WORK TO COMPLETE
Pick out each line below containing "base".
[INPUT FOR THIS TASK Boundary: Start]
/-- PULSE_NS as it acts (Table 11-7). -/
def actPulseNs (s : State) : Nat := max 20 (fget s Reg.MOT_STEP_PULSE_NS)
/-- ANGLE as it acts. -/
def actAngle (s : State) : Nat := min 89 (fget s Reg.MOT_STALL_ANGLE)
/-- STEPS as it acts. -/
def actStallSteps (s : State) : Nat := max 1 (fget s Reg.MOT_STALL_STEPS)
/-- PERIOD_US as it acts (R294). -/
def actServoUs (s : State) : Nat := max 5 (min 50 (fget s Reg.MOT_SERVO_PERIOD_US))
/-- APPROACH_PX as it acts. -/
def actApproachPx (s : State) : Nat := max 16 (fget s Reg.MOT_CHOREO_APPROACH_PX)
/-- TAIL_PX as it acts. -/
def actTailPx (s : State) : Nat := max 8 (fget s Reg.MOT_CHOREO_TAIL_PX)

/-- The POR value of a soft limit is part of the register table; both limits as signed values (Table 11-7). -/
def limLo (s : State) (n : Nat) : Int := signed 64 (rget64 s (Reg.MOT_CH_LIM_LO_L n) (Reg.MOT_CH_LIM_LO_H n))
def limHi (s : State) (n : Nat) : Int := signed 64 (rget64 s (Reg.MOT_CH_LIM_HI_L n) (Reg.MOT_CH_LIM_HI_H n))

/-! ## The planner (R289) -/

/-- The limits of a segment as binary64. -/
structure Limits where
  V : Dy
  A : Dy
  J : Dy
  deriving DecidableEq, Repr

/-- tau(dv). -/
def Limits.tau (l : Limits) (dv : Dy) : Dy :=
  if (Dy.divR (Dy.mulR l.A l.A) l.J).le dv then Dy.addR (Dy.divR dv l.A) (Dy.divR l.A l.J)
  else Dy.mulR (Dy.ofInt 2) (Dy.sqrtR (Dy.divR dv l.J))

/-- dist(a, b). -/
def Limits.dist (l : Limits) (a b : Dy) : Dy :=
  Dy.mulR (Dy.divR (Dy.addR a b) (Dy.ofInt 2)) (l.tau (Dy.subR b a).abs)

/-- need(m) for end speeds w0 and w1. -/
def Limits.need (l : Limits) (w0 w1 m : Dy) : Dy := Dy.addR (l.dist w0 m) (l.dist m w1)

/-- The bisection of R289: `n` halvings between lo and hi. -/
def Limits.bisect (l : Limits) (w0 w1 D : Dy) : Nat → Dy → Dy → Dy
  | 0, lo, _ => lo
  | n + 1, lo, hi =>
    let m := Dy.divR (Dy.addR lo hi) (Dy.ofInt 2)
    if (l.need w0 w1 m).le D then l.bisect w0 w1 D n m hi else l.bisect w0 w1 D n lo m

/-- The jerk sequence of one speed change from w to w' along direction `dir` (R289). -/
def Limits.change (l : Limits) (dir : Int) (w w' : Dy) : List (Dy × Dy) :=
  let dv := (Dy.subR w' w).abs
  let j := if (w'.sub w).sign * dir < 0 then l.J.neg else l.J
  if dv.isZero then []
  else if (Dy.divR (Dy.mulR l.A l.A) l.J).le dv then
    let t := Dy.divR l.A l.J
    [(t, j), (Dy.subR (Dy.divR dv l.A) t, Dy.zero), (t, j.neg)]
  else
    let t := Dy.divR (l.tau dv) (Dy.ofInt 2)
    [(t, j), (t, j.neg)]

/-- A rational 32.32, 16.48 or 0.64 word as binary64. -/
def wordDy (raw : Int) (frac : Nat) : Dy := Dy.round ⟨raw, frac⟩

/-- The words of a shadow segment (Table 11-2). -/
structure SegWords where
  target : Int
  vEnd : Int
  vMax : Nat
  aMax : Nat
  jMax : Nat
  deriving DecidableEq, Repr

/-- The shadow of a channel, or its active words. -/
def segWords (s : State) (base : Nat) : SegWords :=
  { target := signed 64 (rget64 s base (base + 4)), vEnd := signed 64 (rget64 s (base + 8) (base + 12)),
    vMax := rget64 s (base + 16) (base + 20), aMax := rget64 s (base + 24) (base + 28), jMax := rget64 s (base + 32) (base + 36) }
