/-- A block fails check 5 for good: at once, or when its turn for check 4 has come (R117). -/
def failContent (b : Blk) (cause off : Nat) (s : State) : State :=
  if b.placed then rejectLate b cause off [] s
  else updBlock b.seq (fun b => { b with phase := .decoded, late := some (cause, off), queueKib := 0 }) s

/-- A reading failed a check that asks for a re-fetch (R80, R116): the block is read again, or after the third reading it
is unrenderable; `late` says that the check was the fifth. The three readings are counted over all checks together, and
the cause is that of the third (DESIGN CHOICE, log entry 140). -/
def failReading (b : Blk) (cause off : Nat) (late : Bool) (s : State) : State :=
  if b.readings < 3 then
    let s := raise Ev.BLOCK_REFETCH (fcount Reg.SKV_REFETCH_COUNT 1 s)
    updBlock b.seq (fun b => { b with phase := .refetch, queueKib := 0 }) s
  else if late then failContent b cause off s
  else updBlock b.seq (fun b => { b with phase := .held, cause := some cause, queueKib := 0 }) s

/-! ## The staging ring (R392) -/

/-- The byte ranges of `n` bytes from byte `o` of the staging ring on. -/
def stagingSpan (o n : Nat) : List (Nat × Nat) :=
  let o := o % 8589934592
  let k := min n (8589934592 - o)
  ((region Rgn.staging).lo + o, k) :: (if k < n then [((region Rgn.staging).lo, n - k)] else [])

/-- The byte ranges of `n` bytes from unit `u` of the staging ring on. -/
def stagingParts (u n : Nat) : List (Nat × Nat) := stagingSpan (u * 4096) n

/-- Some unit of the ranges ends in a bus error. -/
def partsBad (s : State) (ps : List (Nat × Nat)) : Bool := ps.any fun p => rangeBad s p.1 p.2
/-- A port reads the ranges. -/
def readParts (port : Nat) (ps : List (Nat × Nat)) (s : State) : State := ps.foldl (fun s p => readUnits port p.1 p.2 s) s
/-- A port writes the ranges. -/
def writeParts (port : Nat) (ps : List (Nat × Nat)) (s : State) : State := ps.foldl (fun s p => writeUnits port p.1 p.2 s) s

/-- A block's bytes as the staging ring holds them: zeros where a page is not valid (R333). -/
def ringBytes (s : State) (b : Blk) : List Byte :=
  let o := fun (i : Nat) => (b.ringAt % 2097152 * 4096 + i) % 8589934592
  if s.ecc.invalid.isEmpty then b.bytes
  else b.bytes.mapIdx fun i x => if pageInvalid s (((region Rgn.staging).lo + o i) / 4096) then 0 else x

/-- The Skiver's dictionaries and queues, in banks 86 to 89, are written (R334, R464). -/
def dictionaries (s : State) : State := writeSram (86 * 262144) (4 * 262144) s

/-! ## Checks 1 to 3 (R80) -/

/-- A block that check 4 has placed, and that nothing has rejected since. -/
def Blk.stands (b : Blk) : Bool := b.placed && b.phase != .rejected && b.phase != .discarded && b.phase != .held

/-- Undo the placing of one block: what it left in its stripe. Its records are checked anew where it is placed again. -/
def takeBack (b : Blk) (s : State) : State :=
  let s := updBlock b.seq (fun b => { b with phase := if b.phase = .checked then .decoded else b.phase, opened := false }) (unplace b s)
  if b.hdr.kind = 1 then s
  else updStripe b.stripeIdx (fun d => { d with
    dmapSeq := if d.dmapSeq = some b.seq then b.before.bind (·.2.2) else d.dmapSeq
    firstSeq := if d.firstSeq = some b.seq then none else d.firstSeq }) s

/-- Check 4 is done anew from a block on, whose re-reading has another header: the block and those placed after it lose
their places, and the stripe position is the one that check 4 found (R116). A stripe abandoned since is not current
again. -/
def replaceFrom (b : Blk) (s : State) : State :=
  let after := s.ingest.blocks.filter fun c => c.stands && decide (b.seq < c.seq)
  let s := (after.reverse ++ [b]).foldl (fun s c => takeBack c s) s
  match b.before with
  | some (i, f, _) =>
    if s.ingest.abandoned.contains i then s else { s with ingest := { s.ingest with curStripe := i, geomFirst := f } }
  | none => s

/-- A reading has passed checks 1 to 3 with header `h`. A block placed before keeps its place where the header is the one it
was placed by; another header waits for check 4 anew (R116; log entry 134). -/
def passReading (b : Blk) (h : BlockHdr) (plain : List Byte) (s : State) : State :=
  let s := if b.hdr = h ∨ !b.placed then s else replaceFrom b s
  updBlock b.seq (fun b => { b with phase := .ready, hdr := h, plain := plain }) s

/-- A reading is checked: transport, authentication, envelope. A reading of the staging ring that ends in a bus error
fails its transport check (Table 13-2). -/
def checkReading (b : Blk) (s : State) : State :=
  let ps := stagingParts b.ringAt b.bytes.length
  let bad := partsBad s ps
  let s := readParts Port.cellRead ps s
  if bad || !transportOk b.seq b.bytes then failReading b Cause.transport noOffset false s
  else
    match openBlock s b.seq b.bytes with
    | none => failReading b Cause.authentication noOffset false s
    | some plain =>
      let h := headerOf b.bytes
      if envelopeOk h b.bytes.length then passReading b h plain s
      else updBlock b.seq (fun b => { b with phase := .held, cause := some Cause.envelope, hdr := if b.placed then b.hdr else h }) s

/-! ## Check 4 (R81 to R83, R119, R474) -/

/-- The position of a stripe in the list. -/
def stripePos (s : State) (layer stripe : Nat) : Option Nat :=
  match s.job with
  | some j => j.stripes.findIdx? fun e => e.layer == layer && e.stripe == stripe
  | none => none

/-- The total DLEN of a stripe's geometry blocks over some band of a range passes the limit of R119 with `dlen` more. -/
def overDlen (d : StripeData) (first last dlen : Nat) : Bool :=
  (List.range (last + 1 - first)).any fun k =>
    decide (536870912 < dlen + ((d.covers.filter fun c => decide (c.2.1 ≤ first + k ∧ first + k ≤ c.2.2.1)).map
      fun c => c.2.2.2).foldl (· + ·) 0)

/-- The first SEQ of a stripe is noted (R469). -/
def noteFirst (i seq : Nat) (s : State) : State :=
  updStripe i (fun d => if d.firstSeq.isSome then d else { d with firstSeq := some seq }) s

/-- A block of an abandoned or removed stripe, or a CELLS block a checkpoint has behind it, is discarded. -/
def discardBlock (b : Blk) (dup : Bool) (s : State) : State :=
  let s := updBlock b.seq (fun b => { b with phase := .discarded, queueKib := 0 }) s
  if dup then { s with ingest := { s.ingest with duplicates := satAdd 0xFFFFFFFF s.ingest.duplicates 1 } } else s

/-- A density or geometry block of the current stripe at position `i` (R81, R83, R119). A DENSITY_MAP block counts among
those its stripe carries whatever becomes of it at checks 5 and 6 (R97). -/
def placeStripeBlock (b : Blk) (i : Nat) (e : StripeEntry) (s : State) : State :=
  let h := b.hdr
  let before := some (s.ingest.curStripe, s.ingest.geomFirst, (stripeData s i).dmapSeq)
  if h.kind = 2 then
    if s.ingest.geomFirst.isSome ∨ h.last then rejectEarly b Cause.bandRange s
    else
      let s := updStripe i (fun d => { d with dmapSeq := some b.seq }) (noteFirst i b.seq s)
      updBlock b.seq (fun b => { b with placed := true, before := before, stripeIdx := i }) s
  else if decide (h.lastBand < h.firstBand ∨ e.h / 256 ≤ h.lastBand ∨ 4095 < h.lastBand - h.firstBand) ||
      (match s.ingest.geomFirst with | some f => decide (h.firstBand < f) | none => false) then rejectEarly b Cause.bandRange s
  else
    let b := { b with placed := true, before := before, stripeIdx := i, first := s.ingest.geomFirst.isNone }
    let excess := overDlen (stripeData s i) h.firstBand h.lastBand h.dlen
    let s := noteFirst i b.seq (updBlock b.seq (fun _ => b) s)
    let s := { s with ingest := { s.ingest with
      geomFirst := if h.last then none else some h.firstBand, curStripe := if h.last then i + 1 else i } }
    if excess then rejectLate b Cause.fieldRange noOffset [] s
    else updStripe i (fun d => { d with covers := d.covers ++ [(b.seq, h.firstBand, h.lastBand, h.dlen)] }) s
[INPUT FOR THIS TASK Boundary: End]
OUTPUT
def segWords (s : State) (base : Nat) : SegWords :=
  { target := signed 64 (rget64 s base (base + 4)), vEnd := signed 64 (rget64 s (base + 8) (base + 12)),
    vMax := rget64 s (base + 16) (base + 20), aMax := rget64 s (base + 24) (base + 28), jMax := rget64 s (base + 32) (base + 36) }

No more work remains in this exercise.